1. Corrie Ten Boom shares this true story in her book, The Hiding Place: It was a church service in Munich that I saw him, the former S.S. man who had stood guard at the shower room door in the processing center at Ravensbruck. He was the first of our actual jailers that I had seen since that time. And suddenly it was all there -- the roomful of mocking men, the heaps of clothing, Betsie’s pain-blanched face. He came up to me as the church was emptying, beaming and bowing. "How grateful I am for your message, Fraulein," he said. "To think that, as you say, He has washed my sins away!" His hand was thrust out to shake mine. And I, who had preached so often to the people in Bloemendaal the need to forgive, kept my hand at my side. Even as the angry, vengeful thoughts boiled through me, I saw the sin of them. Jesus Christ had died for this man; was I going to ask for more? Lord Jesus, I prayed, forgive me and help me to forgive him. I tried to smile, I struggled to raise my hand. I could not. I felt nothing, not the slightest spark of warmth or charity. And so again I breathed a silent prayer. Jesus, I cannot forgive him. Give me Your forgiveness. As I took his hand the most incredible thing happened. From my shoulder along my arm and through my hand a current seemed to pass from me to him, while into my heart sprang a love for this stranger that almost overwhelmed me. And so I discovered that it is not on our forgiveness any more than on our goodness that the world’s healing hinges, but on His. When He tells us to love our enemies, He gives, along with the command, the love itself.

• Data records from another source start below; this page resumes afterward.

/-- R142: the window-width policy, which never selects 2. -/
def Obligations.WindowPolicyThresholds : Prop :=
  ∀ expLen : Nat,
    (expLen < 18 → selectK expLen = 1) ∧ (18 ≤ expLen → expLen < 48 → selectK expLen = 3) ∧
    (48 ≤ expLen → expLen < 144 → selectK expLen = 4) ∧ (144 ≤ expLen → selectK expLen = 5) ∧
    selectK expLen ≠ 2

/-- R140, R141: the bit length of the first `l` limbs. It is 0 exactly for the value 0, and otherwise one more than the
base-2 logarithm, with the highest 1 bit just below it; it is at most 64·l, and limbs from `l` up never matter. -/
def Obligations.BitLenLaws : Prop :=
  ∀ (e more : Limbs),
    (bitLen e e.length = 0 ↔ val e = 0) ∧
    (val e ≠ 0 → bitLen e e.length = Nat.log2 (val e) + 1 ∧ 2 ^ (bitLen e e.length - 1) ≤ val e ∧
      bitAt e (bitLen e e.length - 1) = true) ∧
    val e < 2 ^ bitLen e e.length ∧ bitLen e e.length ≤ 64 * e.length ∧
    bitLen (e ++ more) e.length = bitLen e e.length

/-! ### The Montgomery core (spec/40_montmul.md) -/

/-- R11, R112: no column sum overflows 128 bits and no top-word sum overflows 65 bits, so every split is exact. -/
def Obligations.ColumnSumsSplitExactly : Prop :=
  ∀ t x y c : Word,
    mac t x y c < 2 ^ 128 ∧ t.toNat + c.toNat < 2 ^ 65 ∧
    2 ^ 64 * (hi64 (mac t x y c)).toNat + (lo64 (mac t x y c)).toNat = mac t x y c ∧
    2 ^ 64 * (hi64 (t.toNat + c.toNat)).toNat + (lo64 (t.toNat + c.toNat)).toNat = t.toNat + c.toNat

/-- R111: in contract, a row of CIOS starts and ends with the accumulator below 2n, ACC[L] at most 1 and ACC[L+1] = 0; in
between ACC[L+1] is at most 1 and nothing is discarded: each multiply-accumulate adds its exact product, the low word is 0
when it is shifted out, and the shift divides by 2^64. The last clause is the accumulator after all rows. -/
def Obligations.CiosRowCarryBounds : Prop :=
  ∀ (n0 : Word) (n b : Limbs), modulusOdd n = true → n0Correct n0 n = true → b.length = n.length → val b < val n →
    (∀ (acc : Acc) (ai : Word), acc.limbs.length = n.length → acc.value < 2 * val n → acc.top.toNat ≤ 1 →
      acc.overflow = 0 →
      let added := acc.addMul ai b
      let m := reductionMultiplier n0 added
      let reduced := added.addMul m n
      added.value = acc.value + ai.toNat * val b ∧ added.overflow.toNat ≤ 1 ∧
      reduced.value = added.value + m.toNat * val n ∧ reduced.overflow.toNat ≤ 1 ∧ reduced.limbs.headD 0 = 0 ∧
      (ciosRow n0 n b acc ai) = reduced.shift ∧ reduced.value = 2 ^ 64 * reduced.shift.value ∧
      reduced.shift.limbs.length = n.length ∧ reduced.shift.value < 2 * val n ∧ reduced.shift.top.toNat ≤ 1 ∧
      reduced.shift.overflow = 0) ∧
    (∀ a : Limbs,
      let acc := a.foldl (ciosRow n0 n b) (Acc.zero n.length)
      acc.value < 2 * val n ∧ acc.top.toNat ≤ 1 ∧ acc.overflow = 0)

/-- R108, R109: for any accumulator as wide as n with ACC[L+1] = 0, the comparison is the comparison of values with
ACC[L] included; and where the value is below 2n, the conditional subtraction reduces it modulo n, so a value
equal to n gives 0. -/
def Obligations.ConditionalSubtractionReduces : Prop :=
  ∀ (acc : Acc) (n : Limbs), acc.limbs.length = n.length → acc.overflow = 0 →
    (accGe acc n = true ↔ val n ≤ acc.value) ∧
    (acc.value < 2 * val n → val (condSub acc n) = acc.value % val n ∧ (condSub acc n).length = n.length)

/-- R114: in contract MM returns the Montgomery product, reduced, where the inverse of R modulo n exists. -/
def Obligations.MontgomeryProductInContract : Prop :=
  ∀ (n0 : Word) (n a b : Limbs), a.length = n.length → b.length = n.length → mmInContract n0 n a b = true →
    (∃ rInv, radix n.length * rInv % val n = 1 % val n) ∧
    (∀ rInv, radix n.length * rInv % val n = 1 % val n →
      val (mm n0 n a b) = val a * val b * rInv % val n ∧ val (mm n0 n a b) < val n ∧
      (mm n0 n a b).length = n.length)

/-- R118: into the Montgomery domain and back out gives the value again. -/
def Obligations.MontgomeryRoundTrip : Prop :=
  ∀ (n0 : Word) (n x : Limbs), x.length = n.length → modulusOdd n = true → n0Correct n0 n = true → 1 < val n →
    val x < val n →
    mm n0 n (mm n0 n x (vecL n.length (radix n.length * radix n.length % val n))) (oneL n.length) = x

/-! ### MONTMUL (R121) -/

/-- R113, R114, R121: MONTMUL in contract completes without an error: RES[0..L-1] takes the reduced Montgomery product,
RES[L..15] takes 0, OPCOUNT counts one MUL, EXPBITS and WINK keep their values. No operand write was in flight at
acceptance: R246 and item U9 make that a premise of every claim about a result. -/
def Obligations.MontmulInContractCompletes : Prop :=
  ∀ (s : State) (l : Nat), effL Config.clampLcount s.internals.lcount = some l → s.inFlight = false →
    mmInContract s.n0 (s.limbs .n l) (s.limbs .a l) (s.limbs .b l) = true →
    ∃ t, exec .montmul s = .next t ∧
      t.limbs .res l = mm s.n0 (s.limbs .n l) (s.limbs .a l) (s.limbs .b l) ∧
      radix l * val (t.limbs .res l) % val (s.limbs .n l)
        = val (s.limbs .a l) * val (s.limbs .b l) % val (s.limbs .n l) ∧
      val (t.limbs .res l) < val (s.limbs .n l) ∧
      (∀ i, l ≤ i → i < 16 → t.limb .res i = 0) ∧ (∀ i, i < 16 → t.isWritten .res i = true) ∧
      t.opCountWord = 0x0000000100000000 ∧ t.expBits = s.expBits ∧ t.winK = s.winK ∧
      t.errCode = .none ∧ t.done = true ∧ t.busy = false

/-- R115, R246: with an odd modulus but n0 wrong or an operand not below n, or with an operand write in flight at
acceptance, MONTMUL completes without an error, the result limbs are unconstrained values (log entry 7) and every other
effect is exact. For the operand write in flight R246 says only that the result is a draw: that the draw is the limbs
RES[0..L-1] alone, and that ERRCODE, OPCOUNT, EXPBITS, WINK and RES[L..15] are exact then too, is the model's reading of
item U9, log entry 11. -/
def Obligations.MontmulOutOfContractCompletes : Prop :=
  ∀ (s : State) (l : Nat), effL Config.clampLcount s.internals.lcount = some l → s.modulusEven = false →
    s.inFlight = true ∨ mmInContract s.n0 (s.limbs .n l) (s.limbs .a l) (s.limbs .b l) = false →
    ∃ t, exec .montmul s = .next t ∧
      (∀ i, i < l → t.limb .res i
        = Config.undefinedLimb .montmul s.draws [[s.n0], s.limbs .n l, s.limbs .a l, s.limbs .b l] i) ∧
      (∀ i, l ≤ i → i < 16 → t.limb .res i = 0) ∧ (∀ i, i < 16 → t.isWritten .res i = true) ∧
      t.opCountWord = 0x0000000100000000 ∧ t.expBits = s.expBits ∧ t.winK = s.winK ∧
      t.errCode = .none ∧ t.done = true ∧ t.busy = false

/-! ### BITLEN (R145) -/

/-- R145: BITLEN completes with the bit length of B in EXPBITS, the effective width in WINK, OPCOUNT = 0 and RES as it was.
With an operand write in flight at acceptance R246 says only that the result is a draw: that EXPBITS, WINK and OPCOUNT
are exact then too is the model's reading of item U9, log entry 11. -/
def Obligations.BitlenCompletes : Prop :=
  ∀ (s : State) (l k : Nat), effL Config.clampLcount s.internals.lcount = some l →
    effK s.internals.ksel (bitLen (s.limbs .b l) l) = some k →
    ∃ t, exec .bitlen s = .next t ∧
      t.expBitsWord.toNat = bitLen (s.limbs .b l) l ∧ t.winKWord.toNat = k ∧ t.opCountWord = 0 ∧
      t.bankRes = s.bankRes ∧ t.errCode = .none ∧ t.done = true ∧ t.busy = false

/-! ### The odd-power table and the driver (spec/42_modexp.md) -/

/-- R160, R162: the table for width k has 2^(k-1) entries, entry t holds the Montgomery form of base^(2t+1), and building
it takes one squaring and 2^(k-1) - 1 multiplications when k > 1 and no product when k = 1. -/
def Obligations.OddPowerTableEntries : Prop :=
  ∀ (n0 : Word) (n baseMont : Limbs) (base k : Nat), baseMont.length = n.length → modulusOdd n = true →
    n0Correct n0 n = true → k ∈ [1, 3, 4, 5] → val baseMont = base * radix n.length % val n →
    (buildTable (mm n0 n) baseMont k).1.length = 2 ^ (k - 1) ∧
    (∀ t, t < 2 ^ (k - 1) → ((buildTable (mm n0 n) baseMont k).1.getD t []).length = n.length ∧
      val ((buildTable (mm n0 n) baseMont k).1.getD t []) = base ^ (2 * t + 1) * radix n.length % val n) ∧
    (buildTable (mm n0 n) baseMont k).2 = if k = 1 then (0, 0) else (1, 2 ^ (k - 1) - 1)

/-- R165: the window read from one limb or from two is the `len` bits of the exponent's value from bit `pos` downward. -/
def Obligations.WindowExtractionIsShift : Prop :=
  ∀ (e : Limbs) (pos len : Nat), 1 ≤ len → len ≤ 5 → len ≤ pos + 1 →
    extractWindow e pos len = val e / 2 ^ (pos + 1 - len) % 2 ^ len

/-- R165, R166, R171 (a): the window at a 1 bit has length min(k, pos+1), is odd and below 2^k, so its table index is in
range; its squarings owed lie in 1..len, and the bits it consumes are the exponent's bits pos..pos-nSq+1. -/
def Obligations.WindowIsOddAndInTable : Prop :=
  ∀ (e : Limbs) (k pos : Nat), k ∈ [1, 3, 4, 5] → bitAt e pos = true →
    (windowAt e k pos).len = min k (pos + 1) ∧ (windowAt e k pos).w % 2 = 1 ∧ (windowAt e k pos).w < 2 ^ k ∧
    ((windowAt e k pos).w - 1) / 2 < 2 ^ (k - 1) ∧ 1 ≤ (windowAt e k pos).nSq ∧
    (windowAt e k pos).nSq ≤ (windowAt e k pos).len ∧
    (windowAt e k pos).w = val e / 2 ^ (pos + 1 - (windowAt e k pos).nSq) % 2 ^ (windowAt e k pos).nSq

/-- R170, R171: one round of the driver from a cursor at a 1 bit consumes at least one bit, keeps the identity flag
cleared from then on, and ends at the next 1 bit or past bit 0; the whole scan ends past bit 0. -/
def Obligations.ScanReachesTheEnd : Prop :=
  ∀ (mul : Limbs → Limbs → Limbs) (tbl : List Limbs) (e : Limbs) (k : Nat) (d : Scan), k ∈ [1, 3, 4, 5] →
    0 < d.left → bitAt e (d.left - 1) = true →
    (scanRound mul tbl e k d).left < d.left ∧ (scanRound mul tbl e k d).isId = false ∧
    (0 < (scanRound mul tbl e k d).left → bitAt e ((scanRound mul tbl e k d).left - 1) = true) ∧
    (scanLoop mul tbl e k d.left d).left = 0
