/-! ### The effective limb count and window width -/

/-- LCOUNT = 0 is rejected (R85). -/
theorem effL_zero {f : BitVec 5} (h : f.toNat = 0) (clamp : Bool) : effL clamp f = none := by
  rw [effL, if_pos h]

/-- A legal LCOUNT is the limb count (R85). -/
theorem effL_legal {f : BitVec 5} (hlo : 1 ≤ f.toNat) (hhi : f.toNat ≤ 16) (clamp : Bool) :
    effL clamp f = some f.toNat := by
  rw [effL, if_neg (by omega), if_pos hhi]

/-- An oversize LCOUNT is clamped or rejected (R85). -/
theorem effL_oversize {f : BitVec 5} (h : 17 ≤ f.toNat) (clamp : Bool) :
    effL clamp f = if clamp then some 16 else none := by
  rw [effL, if_neg (by omega), if_neg (by omega)]

/-- MODEXP4 runs at four limbs, and the other commands at the effective limb count (R85). -/
theorem limbCountOf_instr (clamp : Bool) (i : Instr) (f : BitVec 5) :
    limbCountOf clamp (.instr i) f = if i = .modexp4 then some 4 else effL clamp f := by
  cases i <;> rfl

/-- Settles O4: one clause for each branch of `effL`. -/
theorem effectiveLimbCount : Obligations.EffectiveLimbCount :=
  fun f clamp => ⟨fun h => effL_zero h clamp, fun hlo hhi => effL_legal hlo hhi clamp, fun h => effL_oversize h true,
    fun h => effL_oversize h false, fun i => limbCountOf_instr clamp i f⟩

/-- The legal window selectors by their numbers (R86). -/
theorem kselLegal_iff : ∀ f : BitVec 4, kselLegal f = true ↔
    f.toNat = 0 ∨ f.toNat = 1 ∨ f.toNat = 3 ∨ f.toNat = 4 ∨ f.toNat = 5 := by decide

/-- The selector 0 asks for the policy's width (R86). -/
theorem effK_zero {f : BitVec 4} (h : f.toNat = 0) (expLen : Nat) : effK f expLen = some (selectK expLen) := by
  rw [effK, if_pos (BitVec.eq_of_toNat_eq h)]

/-- A selector other than 0 is the width itself where it is legal (R86). -/
theorem effK_nonzero {f : BitVec 4} (h : f.toNat ≠ 0) (expLen : Nat) :
    effK f expLen = if kselLegal f then some f.toNat else none := by
  have hf : f ≠ 0 := by
    rintro rfl
    exact h rfl
  rw [effK, if_neg hf]

/-- Settles O5: the selector 0, the other legal ones, and the illegal ones. -/
theorem effectiveWindowWidth : Obligations.EffectiveWindowWidth := by
  intro f expLen
  refine ⟨fun h => effK_zero h expLen, fun h => ?_, fun h => ?_, rfl, rfl, rfl⟩
  · rw [effK_nonzero (by omega), if_pos ((kselLegal_iff f).2 (.inr h))]
  · have hillegal : ¬ kselLegal f = true := fun hk => by
      have hlegal := (kselLegal_iff f).1 hk
      omega
    rw [effK_nonzero (by omega), if_neg hillegal]

end Sys2Proof.Machine
end

section
/-! PROOFS. The frame of a command over the bytes of the window (spec/30_encoding.md R84; spec/10_state.md R31, R32). -/

namespace Sys2Proof.Machine
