-- ==== Sys2Proof/Syntax.lean ====
section
/-! DEFINITION. The instructions of the Rhorok (R133 to R146) and its whole steps that are no instruction (file
95_what_each_step_holds.md): ONE constructor for each row of spec/opcode_table.json. -/

namespace Sys2Proof

/-- Format T (R134): every field of the word but its opcode. -/
structure TWord where
  mod  : BitVec 4
  d    : Sel
  nw   : Bool
  a    : Sel
  b    : Sel
  c    : Sel
  pg   : BitVec 3
  pn   : Bool
  dist : BitVec 3
  cue  : BitVec 4
  xm   : BitVec 4
  deriving DecidableEq, Repr, Inhabited

/-- Format I (R135). -/
structure IWord where
  d    : Sel
  nw   : Bool
  a    : Sel
  imm  : Word
  pg   : BitVec 3
  dist : BitVec 2
  deriving DecidableEq, Repr, Inhabited

/-- Format M (R136). -/
structure MWord where
  mod  : BitVec 4
  d    : Sel
  nw   : Bool
  a    : Sel
  s    : BitVec 6
  imm  : BitVec 12
  pg   : BitVec 3
  pn   : Bool
  dist : BitVec 3
  cue  : BitVec 4
  ex   : BitVec 4
  deriving DecidableEq, Repr, Inhabited

/-- Format J (R137). -/
structure JWord where
  mod  : BitVec 4
  d    : Sel
  a    : Sel
  tgt  : BitVec 30
  pg   : BitVec 3
  pn   : Bool
  deriving DecidableEq, Repr, Inhabited

/-- Format L (R138): the four words of `LOOPN`. `ext` holds EXT0 to EXT4 and `str` STR0 to STR14, lowest first. -/
structure LWord where
  eop   : BitVec 8
  typ   : BitVec 4
  sd    : BitVec 6
  sa    : BitVec 6
  sb    : BitVec 6
  flags : BitVec 6
  pg    : BitVec 3
  pn    : Bool
  cue   : BitVec 4
  dist  : BitVec 3
  mbz   : BitVec 9
  ext   : Vector (BitVec 11) 5
  str   : Vector (BitVec 9) 15
  mbz2  : BitVec 2
  deriving DecidableEq, Repr, Inhabited

/-- A line of the L2 (R292): a physical line, by its number PA / 128, or the requester-form lines of one
beat of a bound buffer (R294), by its binding handle and beat number. -/
inductive L2Key where
  | phys (line : Nat)
  | bound (handle beat : Nat)
  deriving DecidableEq, Repr, Inhabited

/-- What the checks of a line find (R371), and the parity of a formula slot (R301). -/
inductive LineError where
  | clean
  | corrected
  | uncorrectable
  | parity
  deriving DecidableEq, Repr

/-- The on-die stores an uncorrectable soft error may strike (R372). -/
inductive SramStore where
  | registerCache
  | scratchpad
  | operandMemory
  | cacheLine
  deriving DecidableEq, Repr

/-- The AtomicOps a host issues through BAR2 (R418), and its plain requests there. -/
inductive HostAtomic where
  | compareAndSwap
  | fetchAdd
  | swap
  | read (bytes : Nat)
  | write (data : List Byte)
  deriving DecidableEq, Repr

/-- A host request to a function beside its windows (R419): to its configuration space, function 1,024 being PF0; to the
MSI-X vectors in BAR0 of a virtual function; and to the mailbox in BAR0 of PF0 (R428). -/
inductive HostFunction where
  | config (n : Nat)
  | vectors (n : Nat) (write : Bool)
  | mailbox (offset : Nat) (write : Bool) (bytes : Nat) (data : List Byte)
  deriving DecidableEq, Repr

/-- A request from a peer package (R425). -/
inductive RemoteOp where
  | read (bytes : Nat)
  | write (data : List Byte)
  /-- an atomic by its MOD (R224) -/
  | atomic (mod : Nat) (value : DWord)
  /-- a compare-and-swap of 4 or 8 bytes (R225) -/
  | cas (wide : Bool) (compare value : DWord)
  deriving DecidableEq, Repr

/-- A request of a peer with what its package found: the page type of its leaf, and the class of the buffer record it goes
through, if it goes through one (R359, R366). -/
structure RemoteAsk where
  cm    : Nat
  place : Option (Nat × Nat × Nat)
  op    : RemoteOp
  deriving DecidableEq, Repr
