/-- `NOP` (R151): every field but the guard, DIST and a CUE of 0 or 15 is zero. -/
def nopCauses (w : TWord) : List Nat :=
  cueCauses w.cue.toNat ++ guardCauses w.pg.toNat w.pn ++
    (if w.mod.toNat == 0 && w.xm.toNat == 0 && w.d.toNat == 0 && !w.nw && w.a.toNat == 0 && w.b.toNat == 0 &&
        w.c.toNat == 0 && (w.cue.toNat == 0 || w.cue.toNat ≥ 12) then [] else [0x09])

/-- The D field of `ICMPI` (R163). -/
def icmpiCauses (w : IWord) : List Nat :=
  (if w.d.toNat / 128 == 0 then [] else [0x09]) ++ (if w.d.toNat / 8 % 16 < 10 then [] else [0x08])

/-- The masks of `FENCEX` (R228). -/
def fencexCauses (w : MWord) : List Nat :=
  (if w.a.toNat < 128 && w.imm.toNat < 128 then [] else [0x09]) ++
    (if w.a.toNat % 128 == 0 || w.imm.toNat % 128 == 0 then [0x08] else [])

/-- The element operations of `LOOPN` that do not read B (R207). -/
def loopNoB (eop : Nat) : Bool := eop == 0 || eop == 7 || eop == 8

/-- The checks of `LOOPN` (R138, R207, R208). -/
def lCauses (w : LWord) : List Nat :=
  cueCauses w.cue.toNat ++ guardCauses w.pg.toNat w.pn ++
    (if w.eop.toNat ≤ 8 && w.typ.toNat ≤ 8 then [] else [0x08]) ++
    (if w.mbz.toNat == 0 && w.mbz2.toNat == 0 && w.flags.toNat / 8 == 0 then [] else [0x09]) ++
    (if w.typ.toNat ≤ 2 then (if w.flags.toNat / 4 % 2 == 0 then [] else [0x08])
     else if w.flags.toNat % 4 == 0 then [] else [0x08]) ++
    (if loopNoB w.eop.toNat &&
        !(w.sb.toNat == 0 && [w.str[2], w.str[5], w.str[8], w.str[11], w.str[14]].all (fun x => x.toNat == 0))
     then [0x09] else [])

C. If you don’t love your enemies, then you are no different than the world. V. 47

1. In the days of the American Revolutionary War there lived at F FRATA, Pennsylvania, a Baptist pastor by the name of Peter Miller who enjoyed the friendship of General Washington. There also dwelt in that town one Michael Wittman, an evil-minded man who did all in his power to abuse and oppose this pastor. One day Michael Wittman was involved in treason and was arrested and sentenced to death. The old preacher started out on foot and walked the whole seventy miles to Philadelphia to plead for this man’s life. He was admitted into Washington’s presence and at once begged for the life of the traitor. Washington said, "No, Peter, I cannot grant you the life of your friend." The preacher exclaimed, "My friend, he is the bitterest enemy I have." Washington cried, "What? You’ve walked seventy miles to save the life of an enemy? That puts the matter in a different light. I will grant the pardon." And he did. And Peter Miller took Michael Wittman from the very shadow of death back to his own home in Ephrata -- no longer as an enemy, but as a friend.

 The Grace of Giving, by Stephen Olford

CONCLUSION

1. READ VERSE 48.

2. Maturity. This is the aim.

3. We are not called to live on the same level as the world. Christians are called to live on a level that is not only higher, but impossible.

The point of what Jesus is saying is that we must live by the power of God. He is asking us to do things that in our own strength we cannot do.

The only possible way to truly love our enemies is to live by the power of God. He is calling us to submit our weaknesses to him and allow Him to pour His strength into us. When we are weak, He is strong!

People are unreasonable, illogical and self-centered.

Love them anyway.

If you do good, people will accuse you of selfish ulterior

motives.

Do good anyway.

If you are successful, you will win false friends and true

enemies.

Succeed anyway.

Honesty and frankness make you vulnerable.

Be honest and frank anyway.

The good you do today will be forgotten tomorrow.

Do good anyway.

The biggest people with the biggest ideas can be shot down by the

smallest people with the smallest pride.

Think big anyway.

People favor underdogs but follow only top dogs.

Fight for some underdogs anyway.

What you spent years building may be destroyed overnight.

Build anyway.

Give the world the best you have and you’ll get kicked in the

teeth.

Give the world the best you’ve got anyway!